Not so the Melbourne performance. Any outdoor space is at once less resonant but also filled with other noises, if one stops to really listen to them. This was true of the campus of Melbourne University, and the beginning of the piece began visually clearly but inaudibly, emerging from the surrounding noise, with audience members quieting down as the piece progressed. The first call on a conch shell evoked some wild beast calling out to others, soon answered, though with the eventual addition of drums, it evoked for me nothing so much as the machines of war beginning to stir, and eventually of a great human battle. This was enhanced by the addition of sirens (more on this below) and multitudinous cymbals conveying a bloody aftermath, which eventually subsided. And then the real magic, and the real difference between the indoor performance, became apparent.
The end of the work includes high ringing instruments (glockenspiel, triangles, etc.), but also a few flutists and piccolo players, who are instructed to play bird calls native to wherever the piece is being performed. This in itself makes every performance unique to its environment, and I would have loved to have heard this except, from where I was laying down on the grass, this sound drowned out everything else.
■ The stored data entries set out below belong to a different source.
theorem State.writePwrCfg_fr {bl : Blocks} {s0 : State} {s : State} (v : Nat) (w : Writer)
    (hm : Blocks.le { evt := true, way := true, sys := true, regs := true } bl = true) (hev : Keeps bl s0 s) :
    Keeps bl s0 (State.writePwrCfg s v w).1 := by
  unfold State.writePwrCfg
  repeat' first
    | with_reducible assumption
    | exact Blocks.le_trans rfl hm
    | refine fun (_ : Keeps _ _ _) => ?_
    | with_reducible apply keeps_iff
    | with_reducible apply State.writeReg_fr
    | (with_reducible apply keeps_mk (a := { evt := true, way := true, sys := true, regs := true }) hm; dsimp only [cond_true, cond_false] <;> exact rfl; with_reducible assumption)
    | intro x

theorem State.writePwrCfg_keq {bl : Blocks} {s0 sx : State} {s : State} {v : Nat} {w : Writer} {qx : Reason} (e : (State.writePwrCfg s v w) = (sx, qx))
    (hm : Blocks.le { evt := true, way := true, sys := true, regs := true } bl = true) (hev : Keeps bl s0 s) : Keeps bl s0 sx := by
  have g := State.writePwrCfg_fr v w hm hev
  rw [e] at g
  exact g

theorem execPeakRestart_fr {bl : Blocks} {s0 s1 : State} (w : Writer) {s : State} (e : execPeakRestart w s = .next s1)
    (hm : Blocks.le { evt := true, way := true, sys := true, regs := true } bl = true) (hev : Keeps bl s0 s) : Keeps bl s0 s1 := by
  unfold execPeakRestart at e
  refine keeps_next e ?_
  repeat' first
    | with_reducible assumption
    | refine fun (_ : Keeps _ _ _) => ?_
    | with_reducible apply keeps_whenLive
    | with_reducible apply State.writePwrCfg_fr
    | intro x

theorem State.setStore_fr {bl : Blocks} {s0 : State} {s : State} (mj pct : Nat)
    (hm : Blocks.le { sys := true } bl = true) (hev : Keeps bl s0 s) :
    Keeps bl s0 (State.setStore s mj pct) := by
  unfold State.setStore
  repeat' first
    | (with_reducible apply keeps_mk (a := { sys := true }) hm; dsimp only [cond_true, cond_false] <;> exact rfl; with_reducible assumption)

theorem execStoreRecharged_fr {bl : Blocks} {s0 s1 : State} (mj : Fin 65536) (pct : Fin 256) {s : State} (e : execStoreRecharged mj pct s = .next s1)
    (hm : Blocks.le { sys := true } bl = true) (hev : Keeps bl s0 s) : Keeps bl s0 s1 := by
  unfold execStoreRecharged at e
  refine keeps_next e ?_
  repeat' first
    | with_reducible assumption
    | refine fun (_ : Keeps _ _ _) => ?_
    | with_reducible apply keeps_iff
    | (with_reducible apply keeps_mk (a := { sys := true }) hm; dsimp only [cond_true, cond_false] <;> exact rfl; with_reducible apply State.setStore_fr)
    | intro x

end Sys2Proof.Machine
end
I learned later that this is the call of the native currawong, and this rather large flock, situated in the trees above the performance space, decided to join the performance, at first loudly in response and then, as the piece died away and the sounds from the performers became more sparse, the currawongs became quieter and eventually flew away. It was a magical moment, and this ending, with the birds having the last and final voice, suggested to me the impermanence and futility of man, that long after his wars and machinations on earth, nature will still remain.
It’s hard for me to hear certain elements of this work as being anything other than man-made, which I realize is a much different view than most people, or even the composer, share. In particular, I can’t help but hear air raid sirens as man-made and evoking danger, whether from tornados or, in particular, man-made disasters such as the bombing of London during WWII. I even asked JLA about this in an email after the Armory Performance:
Me: Let me tell you again what a pleasure it was to do Inuksuit at the Armory on Sunday, which was really transporting. One thing I wanted to ask you about but forgot–sirens. Most of the instruments you specify for the piece, at least to me, have a “natural” sound, or can be derived from nature. Except sirens, which to me sound more “man-made” and artificial, though I thought they worked amazingly well in the Armory (visions of call to battle, firetrucks and “danger” in general). I’ve also heard other pieces where you use sirens—does their sound mean something specific to you, and do they mean something in Inuksuit?
JLA: I use them for purely sonic reasons. And although I’m well aware of the extra-sonic associations, over the years I’ve come to hear them just as they are. At the Armory they seemed to fit in with the surroundings perfectly. During the rehearsal on Saturday, I heard a lone siren very late in the piece. My first thought was that one of the musicians was lost. Then I realized it was an ambulance or fire truck passing by on Lexington Avenue. In our performance of Strange and Sacred Noise out on the tundra, the sirens also seemed very natural. They might well have been wolves howling or other animals calling.
While the Melbourne performance was outside, it felt more enclosed and literally walled off and apart from the city by being contained with a ring of student housing and university buildings, though not as enclosed as the Armory. eighth blackbird’s next performance of Inuksuit, on Sunday August 26 for the Midwest premiere of the work, will be another interesting juxtaposition of the piece vs. its environment, as Millennium Park is right in downtown and the sonic backdrop will be at least as much man-made (people, cars, low flying aircraft, Rahm Emanuel’s motorcade) as it is natural. But still, definitely worth checking out, especially if you haven’t had this experience live.